MYTH 1 Significant reform will kill the housing market. Many fear any major overhaul of housing finance will slam a still tottering housing market.

THE REALITY If America scraps its current system tomorrow, that’s what will happen. At a minimum, removing the government subsidy should nudge mortgage interest rates higher, potentially knocking home prices down further. But Britain took more than a decade to phase out tax deductions on mortgage interest. Homeowners, would-be homeowners and mortgage lenders can adapt to even a potentially wrenching change if there’s a five- or 10-year transition period. The United States needs to get started on a plan.

MYTH 2 The American mortgage market is too big for the private sector to handle alone.

THE REALITY The $10.6 trillion mortgage market is huge, and Fannie and Freddie own or guarantee roughly half of it. But the size of the market — and the secondary market in securitized mortgages, and so on — was part of the problem in the years leading up to the 2008 crisis. The market is already down from its $11 trillion peak, but it is still nearly twice as big as in 2001. With the national average home price down more than 30 percent from its highs and millions of homeowners in danger of foreclosure, it’s clear only a smaller mortgage market is really sustainable.

Fully private-sector mortgages would be more expensive, but at the right price banks will lend. Studies conducted before the financial crisis suggested that government backing saved homeowners only 0.15 to 0.4 percentage point on their mortgage interest rates.

MYTH 3 Investors would stop buying mortgage bonds without government guarantees. Bill Gross, bond guru and co-head of Pimco, certainly has said he wouldn’t want to buy mortgages. Mr. Gross and others in his industry have grown used to the government guarantee. It reduces volatility and saves them some time-consuming analysis.
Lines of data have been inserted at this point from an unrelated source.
/-- R3, R83, R163, R260, R331, R374, R396, R433, R434, R439, R448, R452, R457, R463: what the host's writes to registers of each
window change, and the state in which a field is closed to them; a soft error that can be corrected waits to be read,
any other poisons its unit, and one in an accumulator breaks the element's parity. -/
def Sys2Proof.Claims.RegisterWritesAndSoftErrors : Prop :=
  ∀ (s : State) (v : Word), let n := v.toNat; let opened := s.mgmt.st = .ready ∨ s.mgmt.st = .fatal;
    let w := fun (r : HostReg) => Instr.registerWrite r v; let mg := opened ∨ s.mgmt.st = .recovery;
    let sets := fun (r : HostReg) (P : State → Prop) => Reaches (w r) s fun u => u.strands = s.strands ∧ P u;
    (∀ bus, sets (.hostMem bus) fun u => memNat u (hostAddr bus) 8 = n ∧ SameBytesOutside s u (hostAddr bus) 8) ∧
    (mg → sets (.fwarg 0) (fun u => u.mgmt = { s.mgmt with arg0 := v }) ∧ sets (.fwarg 1) (fun u => u.mgmt = { s.mgmt with arg1 := v }) ∧
      sets (.fwarg 2) (fun u => u.mgmt = { s.mgmt with arg2 := v }) ∧
      sets .mgmtvec (fun u => u.mgmt = { s.mgmt with vec := BitVec.ofNat 16 n }) ∧
      sets .pwrcap fun u => u.mgmt = if 1000 ≤ n % 2 ^ 13 ∧ n % 2 ^ 13 ≤ 6000 then { s.mgmt with capw := BitVec.ofNat 13 n }
        else s.mgmt) ∧
    (¬ mg → exec (w .pwrcap) s = .next s ∧ exec (w .mgmtvec) s = .next s ∧ ∀ k, exec (w (.fwarg k)) s = .next s) ∧
    (¬ opened → ∀ i j, exec (w (.qbase i)) s = .next s ∧ exec (w (.qcfg i)) s = .next s ∧ exec (w (.ctxWord i j)) s = .next s ∧
      exec (w (.lenderWord i j)) s = .next s ∧ exec (w (.borrowerWord i j)) s = .next s ∧ exec (w (.rfmctl i)) s = .next s ∧
      exec (w (.lstat i)) s = .next s ∧ exec (w (.gwqbase i)) s = .next s ∧ exec (w (.gwentry i)) s = .next s) ∧
    (opened → ∀ q < 64, let k := s.queue q;
      sets (.qbase q) (fun u => u.queue q = if k.enable then k else { k with qbase := v }) ∧
      sets (.qcfg q) (fun u => (u.queue q).vec = BitVec.ofNat 16 (n / 2 ^ 16) ∧ (u.queue q).enable = k.enable ∧
        (k.enable = true → (u.queue q).ctx = k.ctx ∧ (u.queue q).szlog2 = k.szlog2) ∧
        (k.enable = false → (u.queue q).ctx = BitVec.ofNat 8 (n / 2 ^ 40) ∧ (u.queue q).szlog2 = BitVec.ofNat 4 (n / 2 ^ 32))) ∧
      sets (.qhead q) fun u => (u.queue q).head = if k.st = .stopped then BitVec.ofNat 16 n else k.head) ∧
    (opened → ∀ c < 256, let k := s.ctx c; let free := k.st = .free ∨ k.st = .created;
      sets (.ctxWord c 0) (fun u => (u.ctx c).vec = BitVec.ofNat 16 (n / 2 ^ 48)) ∧
      sets (.ctxWord c 2) (fun u => u.ctx c = if free then { k with ptroot := v &&& 0xFFFFE00000 } else k) ∧
      sets (.ctxWord c 4) (fun u => let x := u.ctx c; x = { k with savebase := x.savebase, skew := x.skew } ∧
        x.savebase = (if free then v &&& 0xFFFFFFE00000 else k.savebase) ∧
        (4 ∈ x.skew ↔ if free then v &&& 0x1FFFFF ≠ 0 else 4 ∈ k.skew)) ∧
      sets (.kernelPartner c) fun u => u.ctx c = { k with partner := BitVec.ofNat 8 n, pvalid := decide (n / 2 ^ 8 % 2 = 1) }) ∧
    (opened → ∀ i < 4096, let l := s.lender i; let b := s.borrower i;
      sets (.lenderWord i 0) (fun u => u.lender i = if l.st = .revoked then { l with
        peer := BitVec.ofNat 10 (n / 2 ^ 51), w := decide (n / 2 ^ 50 % 2 = 1), r := decide (n / 2 ^ 49 % 2 = 1) } else l) ∧
      sets (.lenderWord i 1) (fun u => u.lender i = if l.st = .revoked then { l with
        size := BitVec.ofNat 20 (n / 2 ^ 44), base := BitVec.ofNat 19 (n / 2 ^ 21) } else l) ∧
      sets (.borrowerWord i 0) (fun u => u.borrower i = if b.st = .revoked then { b with
        peer := BitVec.ofNat 10 (n / 2 ^ 51), lidx := BitVec.ofNat 12 (n / 2 ^ 39), port := BitVec.ofNat 4 (n / 2 ^ 35),
        altport := BitVec.ofNat 4 (n / 2 ^ 31) } else b) ∧
      sets (.borrowerWord i 1) fun u => u.borrower i = if b.st = .revoked then { b with size := BitVec.ofNat 20 (n / 2 ^ 44) } else b) ∧
    (opened → ∀ k < 16, let lo := n % 2 ^ 16; let hi := n / 2 ^ 16 % 2 ^ 16; let x := s.spinel k;
      sets (.rfmctl k) fun u => u.spinel k = if lo = 0 ∨ hi < lo then x else { x with
        rfmEn := decide (n / 2 ^ 32 % 2 = 1), rfmHold := some (BitVec.ofNat 16 hi), rfmLevel := some (BitVec.ofNat 16 lo) }) ∧
    (opened → ∀ l < 3072, sets (.lstat l) fun u => (u.link l).crcerr = (s.link l).crcerr &&& ~~~(BitVec.ofNat 32 (n / 2 ^ 32)) ∧
      (u.link l).retry = (s.link l).retry &&& ~~~(BitVec.ofNat 16 (n / 2 ^ 16)) ∧ (u.link l).st = (s.link l).st) ∧
    (opened → ∀ i < 2, let g := s.gateway i;
      sets (.gwctl i) (fun u => u.gateway i = if g.enable then g else { g with
        ctx := BitVec.ofNat 8 (n / 2 ^ 40), szlog2 := BitVec.ofNat 4 (n / 2 ^ 32) }) ∧
      sets (.gwentry i) (fun u => (u.gateway i).entry.toNat = if g.enable then g.entry.toNat else n / 4 * 4) ∧
      sets (.tsrVec i) fun u => u.tsr i = { s.tsr i with vec := BitVec.ofNat 16 n }) ∧
    (∀ t off fixed, t < 768 → off < 0x2F0800 → let unit := sliceAddr t off / 8 * 8;
      Reaches (.softError (.slice t off) fixed) s fun u => u.mem = s.mem ∧
        (fixed = false → unit ∈ u.poison ∧ unit ∉ u.soft ∧ ∀ x, x ≠ unit → (x ∈ u.poison ↔ x ∈ s.poison)) ∧
        (fixed = true → u.poison = s.poison ∧ (unit ∉ s.poison → unit ∈ u.soft))) ∧
    (∀ t k i j fixed, t < 768 → k < 4 → i < 128 → j < 128 → Reaches (.softError (.accumulator t k i j) fixed) s fun u =>
      let a := (u.tile t).slots.get {} k; 128 * i + j ∈ a.parity ∧ a.elems = ((s.tile t).slots.get {} k).elems) ∧
    (∀ t k, exec (.softError (.loopSlot t k) true) s = .next s ∧
      exec (.softError (.loopSlot t k) false) s = exec (.loopFault t k) s)

/-! ### The rows of host queues, kernels, contexts and engines complete -/

/-- R260 to R265, R384, R387 to R390, R393 to R395: each row of the host queues and of the kernels answers a next state
that has its effect, under these conditions on the state alone: the doorbell and the two writes of QCFG, the five packets
at the head of their queue, the retest of a COND and the end of a packet, and placement, loading, a wave, STOP and
retirement. -/
def Obligations.QueueAndKernelRowsComplete : Prop :=
  ∀ (s : State) (q c : Nat), q < 64 → c < 256 → let k := s.queue q; let x := s.ctx c;
    let next := BitVec.ofNat 16 ((k.head.toNat % ringLen k + 1) % ringLen k);
    (s.mgmt.st = .ready → ∀ v : Word,
      (∃ t, exec (.doorbell q v) s = .next t ∧ (t.queue q).tail = BitVec.ofNat 16 v.toNat) ∧
      (v.getLsbD 0 = true → ∃ t, exec (.queueEnable q v) s = .next t ∧ (t.queue q).enable = true) ∧
      (v.getLsbD 0 = false → ∃ t, exec (.queueDisable q v) s = .next t ∧ (t.queue q).enable = false ∧
        (t.queue q).st = .stopped)) ∧
    (∀ ws, HeadHolds s q ws → let w := fun i => ws.getD i 0; let a := (w 1).toNat; let u := s.ctx k.ctx.toNat;
      (Clean ws 0 → NotFenced s q 0 ws → ∃ t, exec (.nop q) s = .next t ∧ (t.queue q).head = next) ∧
      (Clean ws 1 → NotFenced s q 1 ws → (w 2).getLsbD 0 = false → u.st ≠ .free → u.st ≠ .destroying → u.kst = .free →
        (∀ j < q, s.launchDue j = false) → ∀ i, s.parseKernel k.ctx.toNat (w 1) = .ok i →
        ∃ t, exec (.launch q) s = .next t ∧ (t.ctx k.ctx.toNat).kst = .placing ∧ (t.queue q).pending ≠ none) ∧
      (Clean ws 2 → NotFenced s q 2 ws → let n := (w 3).toNat; let b := (w 2).toNat; 0 < n → n ≤ 2 ^ 32 →
        (a + n ≤ b ∨ b + n ≤ a) → a + n ≤ 2 ^ 64 → b + n ≤ 2 ^ 64 → ∃ t, exec (.copy q) s = .next t ∧
          (t.queue q).head = next ∧ (t.queue q).started.length = k.started.length + 1) ∧
      (Clean ws 3 → NotFenced s q 3 ws → w 3 = 0 → a % 8 = 0 → s.soft = [] → ∀ pa,
        s.agateX k.ctx.toNat a 8 needW = some (.mem pa none) → pa + 8 ≤ 2 ^ 40 → s.partlyPoisoned pa 8 = false →
        ∃ t, exec (.signal q) s = .next t ∧ (t.queue q).head = next ∧ leNat (t.readRaw pa 8) = (w 2).toNat) ∧
      (Clean ws 4 → NotFenced s q 4 ws → (w 3).toNat % 8 < 6 → a % 8 = 0 → s.soft = [] → ∀ pa,
        s.agateX k.ctx.toNat a 8 needR = some (.mem pa none) → s.poisoned pa 8 = false →
        armCond ((w 3).toNat % 8) (BitVec.ofNat 64 (leNat (s.readRaw pa 8))) (w 2) = false →
        ∃ t, exec (.cond q) s = .next t ∧ (t.queue q).head = next)) ∧
    (∀ t0 ws, k.condAt = some t0 → 256 ≤ (s.time - t0).toNat → k.started = [] →
      HeadHolds (s.modQueue q fun k => { k with condAt := none }) q ws → Clean ws 4 → (ws.getD 3 0).toNat % 8 < 6 →
      let a := (ws.getD 1 0).toNat; a % 8 = 0 → s.soft = [] → ∀ pa,
      s.agateX k.ctx.toNat a 8 needR = some (.mem pa none) → s.poisoned pa 8 = false →
      armCond ((ws.getD 3 0).toNat % 8) (BitVec.ofNat 64 (leNat (s.readRaw pa 8))) (ws.getD 2 0) = false →
      ∃ t, exec (.condRetest q) s = .next t ∧ (t.queue q).head = next ∧ (t.queue q).condAt = none) ∧
    (∀ n r, k.started[n]? = some r → r.pieces = [] → r.done = true → k.condAt = none → k.head.toNat < ringLen k →
      k.st = .running → ∃ t, exec (.packetComplete q n) s = .next t ∧ (t.queue q).started = k.started.eraseIdx n) ∧
    (∀ p n, x.kst = .placing → (s.queue x.launchQ).pending = some p → (s.queue x.launchQ).ctx.toNat = c →
      (∀ j < x.launchQ, s.launchDue j = false) → (p.words.getD 2 0).getLsbD 0 = false → n < 768 →
      (∀ t ∈ rectangle (x.w1k.toNat + 1) (x.h1.toNat + 1) (n % 32) (n / 32), t ∉ s.fuses ∧ s.holder t = none) →
      ∃ t, exec (.placement c) s = .next t ∧ (t.ctx c).kst = .loading ∧ (t.queue x.launchQ).pending = none) ∧
    (∀ i, x.kst = .loading → x.stop = false → s.parseKernel c x.imageBase = .ok i →
      ∃ t, exec (.kernelLoaded c) s = .next t ∧ (t.ctx c).kst = .running) ∧
    (x.kst = .running ∨ x.kst = .draining → x.st ≠ .destroying → x.wave = none →
      ∃ t, exec (.quiescenceWave c) s = .next t ∧ (t.ctx c).wave = some (x.src, s.unsunk c)) ∧
    (x.kst = .retiring → ∃ t, exec (.retirementComplete c) s = .next t ∧ (t.ctx c).kst = .free) ∧
    (x.kst = .running → s.mgmt.st = .ready →
      ∃ t, exec (.kernelStop c) s = .next t ∧ (t.ctx c).kst = .draining ∧ (t.ctx c).stop = true)

/-- R397 to R401, R403 to R405: each command of a context answers a next state that has its effect, under the conditions
on the context that the rules give; so do the end of a command and a key write. -/
def Obligations.ContextRowsComplete : Prop :=
  ∀ (s : State) (c : Nat), c < 256 → s.mgmt.st = .ready → let k := s.ctx c;
    let saves := ∀ x ∈ coresOf k, s.saveTarget c (k.coreRecord x) ≠ none;
    (k.busy = false →
      (k.st = .free → s.createErr c = 0 → ∃ t, exec (.create c) s = .next t ∧ (t.ctx c).st = .created ∧ (t.ctx c).err = 0) ∧
      (k.st ≠ .free → ∃ t, exec (.clearf c) s = .next t ∧ (t.ctx c).flt = false ∧ (t.ctx c).err = 0) ∧
      (k.st = .active → k.w1.getLsbD 18 = true → saves → ∃ t, exec (.preempt c) s = .next t ∧
        (t.ctx c).cmd = .preempt ∧ (t.ctx c).waiting = coresOf k ∧ t.net.length = s.net.length + (coresOf k).length) ∧
      (k.st = .active ∨ k.st = .suspended → k.w1.getLsbD 18 = true → ∃ t, exec (.unfreeze c) s = .next t ∧
        (t.ctx c).cmd = .unfreeze ∧ (t.ctx c).st = .active ∧ t.net.length = s.net.length + (coresOf k).length) ∧
      (k.st = .suspended → saves → ∀ l, s.tileTargets c = some l → ∃ t, exec (.vacate c) s = .next t ∧
        (t.ctx c).cmd = .vacate ∧ (t.ctx c).busy = true) ∧
      (k.st = .vacated → s.soft = [] → ∀ l, s.tileTargets c = some l →
        (∀ t ∈ tilesOf k, s.recordOk t (s.getSaved l 10 (k.tileRecord t) 524288) = true) →
        ∃ t, exec (.restore c) s = .next t ∧ (t.ctx c).st = .suspended ∧ (t.ctx c).err = 0) ∧
      (k.st ≠ .free → k.st ≠ .destroying → ∃ t, exec (.destroy c) s = .next t ∧ (t.ctx c).st = .destroying ∧
        (t.ctx c).cmd = .destroy)) ∧
    (k.busy = true → k.cmd = .unfreeze → k.waiting = [] → ∃ t, exec (.contextCommandComplete c) s = .next t ∧
      (t.ctx c).busy = false ∧ t.msix = s.msix ++ [k.vec]) ∧
    (∀ slot key, slot < 2048 → ∃ t, exec (.keyWrite slot key) s = .next t ∧ t.key slot = key)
THE REALITY There are plenty of deep-pocketed investors looking for good investments and with the capacity to figure out their value. Again, interest rates would have to be a bit higher, and the securitization market would probably be a good bit smaller. But what existed before the crisis was unsustainable.

MYTH 4 The 30-year fixed-rate mortgage is part of the American dream.

THE REALITY It’s true that the current standard American mortgage — one with a relatively low rate of interest fixed for 30 years that can be refinanced at almost no cost — would probably be harder to get. Yet high home ownership rates in other countries prove this structure isn’t necessary to enable people to buy homes. A longish transition period would allow mortgage borrowers to get used to less generous home financing. And that’s preferable to having them pay much more down the line through their tax bills if investors need bailing out.

MYTH 5 Government subsidies promote homeownership.

THE REALITY This doesn’t seem to be the case at all. Homeownership rates in the United States from 1998 to 2008 averaged 67.8 percent, just ninth highest out of 17 developed nations, according to a study from the University of California, Berkeley. Moreover, the study found that American homeowners paid significantly higher mortgage rates, roughly 1.5 percentage points more, than those in Europe. That means that even if homeownership is a worthy policy goal, subsidizing mortgages is not the way to do it.